▶ **TASK DATA**:
§

-- ==== Sys2Proof/Machine/Pulse.lean ====
section
/-! DEFINITION. The pulses that tasks' watchdogs receive (R245, R287, R333). -/

namespace Sys2Proof.Machine

/-- The tasks of the waves whose record a step has changed in a way that `f` shows. -/
def changedWaves {α : Type} [DecidableEq α] (f : Wave → α) (s t : State) : List Nat :=
  s.waves.filterMap fun p =>
    match kfind t.waves p.1 with
    | some w => if f w = f p.2 then none else some w.task
    | none => none

/-- The tasks with a fragment that waits at ENQ for a queue. -/
def enqTasks (s : State) (q : Nat) : List Nat :=
  s.waves.filterMap fun p => if p.2.frags.any (fun f => f.st = .waiting (.enq q)) then some p.2.task else none

/-- The tasks that wait at ENQ for a queue of which a packet has finished (R333). -/
def packetPulses (s t : State) : List Nat :=
  t.queues.flatMap fun q => if q.2.finished = (s.queue q.1).finished then [] else enqTasks s q.1

/-- The tasks that an agent's action pulses itself. -/
def ownPulses (a : Agent) (s t : State) : List Nat :=
  packetPulses s t ++
  match a with
  | .wave k => if t.cur.issued then ((kfind s.waves k).map (·.task)).toList else []
  | .ctx core => if t.cur.issued then ((s.ctxAt core (t.core core).curCtx).map (·.task)).toList else []
  | .event (.loadSectorReturn wave _ _ []) =>
    if kfind s.waves wave = kfind t.waves wave then [] else ((kfind s.waves wave).map (·.task)).toList
  | .event (.capture (.copy id _)) => if kfind s.copies id = kfind t.copies id then [] else ((kfind s.copies id).map (·.task)).toList
  | .event (.engineOperation core e) =>
    match (s.core core).engq e with
    | q :: _ => if (t.core core).engq e = (s.core core).engq e then [] else ((s.ctxAt core q.ctx).map (·.task)).toList
    | [] => []
  | .event (.atomicPerform _) => changedWaves (fun w => w.replay) s t
  | _ => []

/-- The tasks whose members have yet to arrive at a barrier. -/
def tardy (s : State) (key : Nat) : List Nat :=
  let i := key / 3
  let behind (b : Option Bool) : Bool := b = some false
  match key % 3 with
  | 0 => if (barMembers s key).all id then [] else [i / 8]
  | 1 => if (barMembers s key).all id then [] else [i]
  | _ =>
    match kfind s.launches (i / 256) with
    | some l => (kget [] l.groups (i % 256)).filterMap fun b =>
        (taskOfBlock s (i / 256) b).bind fun p => if behind (blockArrived s p.1 p.2 key) then some p.1 else none
    | none => []

/-- The tasks from which a fragment's wait takes pulses: those a barrier waits for, the evaluator of its cell. -/
def sources (s : State) (f : Frag) : List Nat :=
  match f.st with
  | .waiting (.barrier key) => tardy s key
  | .parked cell => s.growth.flatMap fun p => (p.2.filter fun g => g.cell = cell).filterMap (·.evaluator)
  | _ => []

/-- The tasks that wait for one of some tasks. -/
def waitersOf (s : State) (l : List Nat) : List Nat :=
  s.waves.filterMap fun p => if p.2.frags.any (fun f => (sources s f).any l.contains) then some p.2.task else none

/-- Every task that is pulsed: those that acted, those that wait for one of them, and so on. -/
def pulsed (s : State) (own : List Nat) : Nat → List Nat
  | 0 => own
  | n + 1 =>
    let more := (waitersOf s own).filter fun t => !own.contains t
    if more = [] then own else pulsed s (own ++ more.eraseDups) n

/-- The tasks that count as active in their waits. -/
def activeTasks (s : State) : List Nat :=
  s.waves.filterMap fun p => if p.2.frags.any (activeWait s) then some p.2.task else none

/-- The watchdogs hear the action that led from `s` to `t`. -/
def hear (a : Agent) (s t : State) : State :=
  match ownPulses a s t ++ activeTasks s with
  | [] => t
  | own => (pulsed t own t.tasks.length).foldl (fun u k => u.modTask k fun x => { x with silent := u.cycle }) t

end Sys2Proof.Machine
end

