-- ==== Sys2Proof/Certificates/Slice0/Obligations.lean ====
section
/-! DEFINITION. The statements for the provers, and the words they are said in. Rule numbers are of spec/. -/

namespace Sys2Proof.Claim

open Sys2Proof Sys2Proof.Machine

/-! ### Who issues, and what stays -/

/-- Fragment `fr` of wave `k`, which is `w`, is the one that issues. -/
def Issues (s : State) (k : Nat) (w : Wave) (fr : Frag) : Prop :=
  s.cur.actor = .frag k fr.num ∧ kfind s.waves k = some w ∧ w.frag fr.num = some fr

/-- The fragments of `w` once `fr` stands at `pc`. -/
def at_ (w : Wave) (fr : Frag) (pc : DWord) : List Frag := w.frags.map fun g => if g.num = fr.num then { g with pc } else g

/-- `t` is `s` but for the record of wave `k`, which is `w'`; every byte of memory reads as before. -/
def OnlyWave (s : State) (k : Nat) (w' : Wave) (t : State) : Prop :=
  t = { s with waves := kinsert s.waves k w' } ∧ ∀ a, t.rdH a = s.rdH a

/-- A fragment's entries, and no others, are gone from the waiters of the queues (R234, log entry 77). -/
def LeavesQueues (k n : Nat) (s z : State) : Prop :=
  ∀ q x, (∃ l, (q, l) ∈ z.qwaits ∧ x ∈ l) ↔ (∃ l, (q, l) ∈ s.qwaits ∧ x ∈ l) ∧ ¬(x.1 = k ∧ x.2.1 = n)

/-- A lane that a guard selects (R19): live in the fragment, its predicate not equal to the guard's negation. -/
def Picked (s : State) (w : Wave) (fr : Frag) (g : Guard) (l : Nat) : Prop :=
  l < 32 ∧ fr.mask.getLsbD l = true ∧ rdP s w 4 g.p l ≠ g.neg

/-- The operands A, B and C of a lane (R16, R20). -/
abbrev inA (s : State) (w : Wave) (a : VOp) (l : Nat) : Word := rdV s w 1 a l
abbrev inB (s : State) (w : Wave) (b : VOp) (l : Nat) : Word := rdV s w 2 b l
abbrev inC (s : State) (w : Wave) (c : VOp) (l : Nat) : Word := rdV s w 3 c l

/-- Flags raised by cycle `due`: those that stood, and bit `i` wherever `F i` holds. None lands at once (R58). -/
def Raises (w w' : Wave) (due : Nat) (F : Nat → Prop) : Prop :=
  w'.flags = w.flags ∧ (∀ p ∈ w'.flagPend, p ∈ w.flagPend ∨ p.2 = due) ∧
  ∀ i, w'.flagsAll.getLsbD i = true ↔ w.flagsAll.getLsbD i = true ∨ F i

/-- What a lane-wise instruction with vector destination `d` leaves: in each selected lane a value `R` allows, lanes not selected and
every other register as they were, flags `F l` of the selected lanes raised, the pc `len` bytes on; nothing else changes. -/
def LaneWrites (s : State) (k : Nat) (w : Wave) (fr : Frag) (h : Hdr) (len : Nat) (d : VOp) (R : Nat → Word → Prop)
    (F : Nat → Nat → Prop) (t : State) : Prop :=
  ∃ w' : Wave, OnlyWave s k w' t ∧
    (∀ l, Picked s w fr h.g l → R l (w'.vraw (VOp.field d) l)) ∧
    (∀ f l, l < 32 → ¬(f = VOp.field d ∧ Picked s w fr h.g l) → w'.vraw f l = w.vraw f l) ∧
    Raises w w' (s.cycle + h.lat) (fun i => ∃ l, Picked s w fr h.g l ∧ F l i) ∧
    w' = { w with
      vreg := w'.vreg
      flagPend := w'.flagPend
      inflight := w.inflight ++ [{ reg := .vec (VOp.field d), lanes := sel s w fr h.g, due := s.cycle + h.lat }]
      frags := at_ w fr (pcAdd fr.pc len) }

/-- No lane raises a flag. -/
abbrev quiet : Nat → Nat → Prop := fun _ _ => False
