-- ==== Sys2Proof/Laws/State.lean ====
section
/-! SUPPORT. What each field of the state and of a wave is after each plain update: one lemma for each field and update. -/

namespace Sys2Proof.Machine

/-! ### setCore -/

@[simp] theorem State.setCore_agenda (s : State) (c : Nat) (x : Core) : (s.setCore c x).agenda = s.agenda := rfl
@[simp] theorem State.setCore_ctr (s : State) (c : Nat) (x : Core) : (s.setCore c x).ctr = s.ctr := rfl
@[simp] theorem State.setCore_cycle (s : State) (c : Nat) (x : Core) : (s.setCore c x).cycle = s.cycle := rfl
@[simp] theorem State.setCore_time (s : State) (c : Nat) (x : Core) : (s.setCore c x).time = s.time := rfl
@[simp] theorem State.setCore_posn (s : State) (c : Nat) (x : Core) : (s.setCore c x).posn = s.posn := rfl
@[simp] theorem State.setCore_cur (s : State) (c : Nat) (x : Core) : (s.setCore c x).cur = s.cur := rfl
@[simp] theorem State.setCore_mem (s : State) (c : Nat) (x : Core) : (s.setCore c x).mem = s.mem := rfl
@[simp] theorem State.setCore_memPos (s : State) (c : Nat) (x : Core) : (s.setCore c x).memPos = s.memPos := rfl
@[simp] theorem State.setCore_views (s : State) (c : Nat) (x : Core) : (s.setCore c x).views = s.views := rfl
@[simp] theorem State.setCore_atoms (s : State) (c : Nat) (x : Core) : (s.setCore c x).atoms = s.atoms := rfl
@[simp] theorem State.setCore_stored (s : State) (c : Nat) (x : Core) : (s.setCore c x).stored = s.stored := rfl
@[simp] theorem State.setCore_released (s : State) (c : Nat) (x : Core) : (s.setCore c x).released = s.released := rfl
@[simp] theorem State.setCore_mixed (s : State) (c : Nat) (x : Core) : (s.setCore c x).mixed = s.mixed := rfl
@[simp] theorem State.setCore_client (s : State) (c : Nat) (x : Core) : (s.setCore c x).client = s.client := rfl
@[simp] theorem State.setCore_peers (s : State) (c : Nat) (x : Core) : (s.setCore c x).peers = s.peers := rfl
@[simp] theorem State.setCore_waves (s : State) (c : Nat) (x : Core) : (s.setCore c x).waves = s.waves := rfl
@[simp] theorem State.setCore_cores (s : State) (c : Nat) (x : Core) : (s.setCore c x).cores = kinsert s.cores c x := rfl
@[simp] theorem State.setCore_copies (s : State) (c : Nat) (x : Core) : (s.setCore c x).copies = s.copies := rfl
@[simp] theorem State.setCore_nextCopy (s : State) (c : Nat) (x : Core) : (s.setCore c x).nextCopy = s.nextCopy := rfl
@[simp] theorem State.setCore_barriers (s : State) (c : Nat) (x : Core) : (s.setCore c x).barriers = s.barriers := rfl
@[simp] theorem State.setCore_qwaits (s : State) (c : Nat) (x : Core) : (s.setCore c x).qwaits = s.qwaits := rfl
@[simp] theorem State.setCore_atomQ (s : State) (c : Nat) (x : Core) : (s.setCore c x).atomQ = s.atomQ := rfl
@[simp] theorem State.setCore_tags (s : State) (c : Nat) (x : Core) : (s.setCore c x).tags = s.tags := rfl
@[simp] theorem State.setCore_growth (s : State) (c : Nat) (x : Core) : (s.setCore c x).growth = s.growth := rfl
@[simp] theorem State.setCore_freeWait (s : State) (c : Nat) (x : Core) : (s.setCore c x).freeWait = s.freeWait := rfl
@[simp] theorem State.setCore_evalReqs (s : State) (c : Nat) (x : Core) : (s.setCore c x).evalReqs = s.evalReqs := rfl
@[simp] theorem State.setCore_nextReq (s : State) (c : Nat) (x : Core) : (s.setCore c x).nextReq = s.nextReq := rfl
@[simp] theorem State.setCore_launches (s : State) (c : Nat) (x : Core) : (s.setCore c x).launches = s.launches := rfl
@[simp] theorem State.setCore_nextLaunch (s : State) (c : Nat) (x : Core) : (s.setCore c x).nextLaunch = s.nextLaunch := rfl
@[simp] theorem State.setCore_tasks (s : State) (c : Nat) (x : Core) : (s.setCore c x).tasks = s.tasks := rfl
@[simp] theorem State.setCore_nextTask (s : State) (c : Nat) (x : Core) : (s.setCore c x).nextTask = s.nextTask := rfl
@[simp] theorem State.setCore_queues (s : State) (c : Nat) (x : Core) : (s.setCore c x).queues = s.queues := rfl
@[simp] theorem State.setCore_cpQueue (s : State) (c : Nat) (x : Core) : (s.setCore c x).cpQueue = s.cpQueue := rfl
@[simp] theorem State.setCore_procs (s : State) (c : Nat) (x : Core) : (s.setCore c x).procs = s.procs := rfl
@[simp] theorem State.setCore_asids (s : State) (c : Nat) (x : Core) : (s.setCore c x).asids = s.asids := rfl
@[simp] theorem State.setCore_tlb (s : State) (c : Nat) (x : Core) : (s.setCore c x).tlb = s.tlb := rfl
@[simp] theorem State.setCore_invals (s : State) (c : Nat) (x : Core) : (s.setCore c x).invals = s.invals := rfl
@[simp] theorem State.setCore_nextInval (s : State) (c : Nat) (x : Core) : (s.setCore c x).nextInval = s.nextInval := rfl
@[simp] theorem State.setCore_counters (s : State) (c : Nat) (x : Core) : (s.setCore c x).counters = s.counters := rfl
@[simp] theorem State.setCore_l2 (s : State) (c : Nat) (x : Core) : (s.setCore c x).l2 = s.l2 := rfl
@[simp] theorem State.setCore_watchH (s : State) (c : Nat) (x : Core) : (s.setCore c x).watchH = s.watchH := rfl
@[simp] theorem State.setCore_debugQs (s : State) (c : Nat) (x : Core) : (s.setCore c x).debugQs = s.debugQs := rfl
@[simp] theorem State.setCore_windows (s : State) (c : Nat) (x : Core) : (s.setCore c x).windows = s.windows := rfl
@[simp] theorem State.setCore_groups (s : State) (c : Nat) (x : Core) : (s.setCore c x).groups = s.groups := rfl
@[simp] theorem State.setCore_cushions (s : State) (c : Nat) (x : Core) : (s.setCore c x).cushions = s.cushions := rfl
@[simp] theorem State.setCore_hub (s : State) (c : Nat) (x : Core) : (s.setCore c x).hub = s.hub := rfl
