-- ==== Sys2Proof/Tests/Slice0.lean ====
section
/-! SUPPORT. Tests of the decoder, of well-formedness and of single steps against the spec, and for each statement a witness that meets its hypotheses. -/

namespace Sys2Proof.Tests

set_option Elab.async false

open Sys2Proof Sys2Proof.Machine Sys2Proof.Claim

/-! ### Words that the spec writes out, and the instructions they stand for -/

theorem test_decode_viadd : decodeThread {} 0x0044B00E01781023 0 = .ok (.viadd ⟨4, ⟨3, true⟩⟩ .i16 true true (.v 7) (.v 5) (.s 2)) := by decide
theorem test_decode_vfadd : decodeThread {} 0x0803201401309180 0 = .ok (.vfadd ⟨3, ⟨2, false⟩⟩ .rn .f32 (.v 10) (.v 4) (.l 2)) := by decide
theorem test_decode_vfma : decodeThread {} 0x08E5702801381880 0x02A0000000000000 = .ok (.vfma ⟨5, ⟨7, false⟩⟩ .mode .f32 (.v 20) (.v 4) (.s 3) (.v 21)) := by decide
theorem test_decode_vmovi : decodeThread {} 0x1224700000000080 0x0008040000000000 = .ok (.vmovi ⟨4, ⟨7, false⟩⟩ .f32 (.v 0) 0x40200000) := by decide
theorem test_decode_exit : decodeThread {} 0x4A00700000000000 0 = .ok (.exit ⟨7, false⟩) := by decide
theorem test_decode_brx : decodeThread {} 0x48A0100000000001 0x0000000003000000 = .ok (.brx ⟨1, false⟩ 1 24) := by decide
theorem test_decode_jmpt : decodeThread {} 0x4920700000814000 0x0000000000000004 = .ok (.jmpt ⟨7, false⟩ 0 (.v 2) 40 5) := by decide
theorem test_decode_rft : decodeThread {} 0x4E007000058FF802 0 = .ok (.rftRedir 22 511) := by decide
theorem test_decode_vcvt : decodeThread {} 0x10057010020000A0 0 = .ok (.vcvt ⟨5, ⟨7, false⟩⟩ .mode .bf16 .i32 (.v 8) (.v 8)) := by decide
theorem test_decode_vld : decodeThread {} 0x8020701000802000 0x0000000001400000 = .ok (.vld ⟨7, false⟩ .i32 0 0 (.v 8) 4 (.v 2) (some 10)) := by decide
theorem test_decode_sld : decodeThread {} 0x80C0702800002000 0 = .ok (.sld .i32 0 0 20 4 0 none) := by decide
theorem test_decode_sst : decodeThread {} 0x8120703000004001 0x0000000000400000 = .ok (.sst .i32 1 0 24 8 0 (some 2)) := by decide
theorem test_decode_fence : decodeThread {} 0x8440705000000031 0 = .ok (.fence false true true 40 .cluster) := by decide
theorem test_decode_fwait : decodeThread {} 0x848070000A000000 0 = .ok (.fwait 40) := by decide
theorem test_decode_rel : decodeThread {} 0x84C0700000000003 0 = .ok (.rel .device) := by decide
theorem test_decode_acq : decodeThread {} 0x8500700000000003 0 = .ok (.acq .device) := by decide
theorem test_decode_ldc : decodeThread {} 0x8820700800800000 0x0000000008000000 = .ok (.ldc ⟨7, false⟩ .i32 0 (.v 4) (.v 2) (some 64)) := by decide
theorem test_decode_bar : decodeThread {} 0x8880700000000019 0 = .ok (.bar (.slot 1) .cluster) := by decide
theorem test_decode_bara : decodeThread {} 0x88C0705000000009 0 = .ok (.bara 40 .gang .cluster) := by decide
theorem test_decode_barw : decodeThread {} 0x890070000A000019 0 = .ok (.barw 40 (.slot 1) .cluster) := by decide
theorem test_decode_vatom : decodeThread {} 0x8C20700A00804000 0x0000000000000009 = .ok (.vatom ⟨7, false⟩ .add .i32 (.v 5) 8 (.v 2) (some (0, .cluster, true))) := by decide
theorem test_decode_cellset : decodeThread {} 0x8CE010200080A000 0x0000000000000003 = .ok (.cellset ⟨1, false⟩ (.v 16) 20 (.v 2) 0 .device) := by decide
theorem test_decode_cellput : decodeThread {} 0x8D00702000804000 0 = .ok (.cellput ⟨7, false⟩ (.v 16) 8 (.v 2)) := by decide
theorem test_decode_cellclr : decodeThread {} 0x8D40700000804003 0 = .ok (.cellclr ⟨7, false⟩ 8 (.v 2) .device) := by decide
theorem test_decode_cellq : decodeThread {} 0x8D80700600804000 0 = .ok (.cellq ⟨7, false⟩ (.v 3) 8 (.v 2)) := by decide
theorem test_decode_suminit : decodeThread {} 0x9000700005000005 0 = .ok (.suminit .qs 0 1 20) := by decide
theorem test_decode_sumadd : decodeThread {} 0x9040100002000001 0 = .ok (.sumadd ⟨1, false⟩ 1 (.v 8)) := by decide
theorem test_decode_sumld : decodeThread {} 0x908070000A004002 0 = .ok (.sumld 2 8 40) := by decide
theorem test_decode_summrg : decodeThread {} 0x910070000A00400D 0 = .ok (.summrg 1 8 40 .device) := by decide
theorem test_decode_sumqry : decodeThread {} 0x9160705800000001 0x0007EE6666600000 = .ok (.sumqry .q 44 1 0 (some 0x3F733333)) := by decide
theorem test_decode_enq : decodeThread {} 0x91A070500A804000 0x0580000000000001 = .ok (.enq 40 42 8 44 0 2) := by decide
theorem test_decode_rld : decodeThread {} 0x9200701000802000 0 = .ok (.rld ⟨7, false⟩ .i32 0 (.v 8) 4 (.v 2) none) := by decide
theorem test_decode_rst : decodeThread {} 0x9240701200802000 0 = .ok (.rst ⟨7, false⟩ .i32 0 (.v 9) 4 (.v 2) none) := by decide
theorem test_decode_rred : decodeThread {} 0x92A0701200802080 0x0000000000000004 = .ok (.rred ⟨7, false⟩ .add .f32 (.v 9) 4 (.v 2) 0 .system) := by decide
theorem test_decode_coll : decodeThread {} 0x91E0101200801880 0x0640000000000828 = .ok (.coll ⟨1, false⟩ .add .f32 (.v 9) (.v 2) (.v 3) 50 0 40 .system) := by decide
theorem test_decode_collBar : decodeThread {} 0x91E0700000000007 0x0640000000000828 = .ok (.collBar ⟨7, false⟩ 50 40 .system) := by decide
theorem test_decode_gate : decodeThread { maps := [(false, 0), (true, 0)] } 0x8420703C08000001 0x00000000400F87E0 = .ok (.gate 30 32 1 0x200 0 31 1 31) := by decide
theorem test_bundle_tclaim_azero : decodeBundle 0x01000000000000C0000000000000000104000000000000000000000000000000 = .ok ⟨1, .normal, [(1, .azero 0), (3, .tclaim 1)]⟩ := by decide
theorem test_bundle_cpin : decodeBundle 0x0100000000000000000000000000000044080000000000000000000000000000 = .ok ⟨1, .normal, [(3, .cpin 1 0 true none)]⟩ := by decide
theorem test_bundle_mma_trel : decodeBundle 0x010000000000004005F000000000000144000000000000000000000000000000 = .ok ⟨1, .normal, [(1, .mma 0 0 1 (.const 32)), (3, .trel 1)]⟩ := by decide
theorem test_bundle_trgate : decodeBundle 0x0130000000000000000000000000000000000000000000000000000000000000 = .ok ⟨1, .trgate, []⟩ := by decide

§

▶ **REQUIRED WORK**: After locating the line with "def LaneWrites (s" in the material above, return it and each line after it exactly, ending at the line with "flagPend := w'.flagPend".

▶ **ANSWER SPACE**:
def LaneWrites (s : State) (k : Nat) (w : Wave) (fr : Frag) (h : Hdr) (len : Nat) (d : VOp) (R : Nat → Word → Prop)
    (F : Nat → Nat → Prop) (t : State) : Prop :=
  ∃ w' : Wave, OnlyWave s k w' t ∧
    (∀ l, Picked s w fr h.g l → R l (w'.vraw (VOp.field d) l)) ∧
    (∀ f l, l < 32 → ¬(f = VOp.field d ∧ Picked s w fr h.g l) → w'.vraw f l = w.vraw f l) ∧
    Raises w w' (s.cycle + h.lat) (fun i => ∃ l, Picked s w fr h.g l ∧ F l i) ∧
    w' = { w with
      vreg := w'.vreg
      flagPend := w'.flagPend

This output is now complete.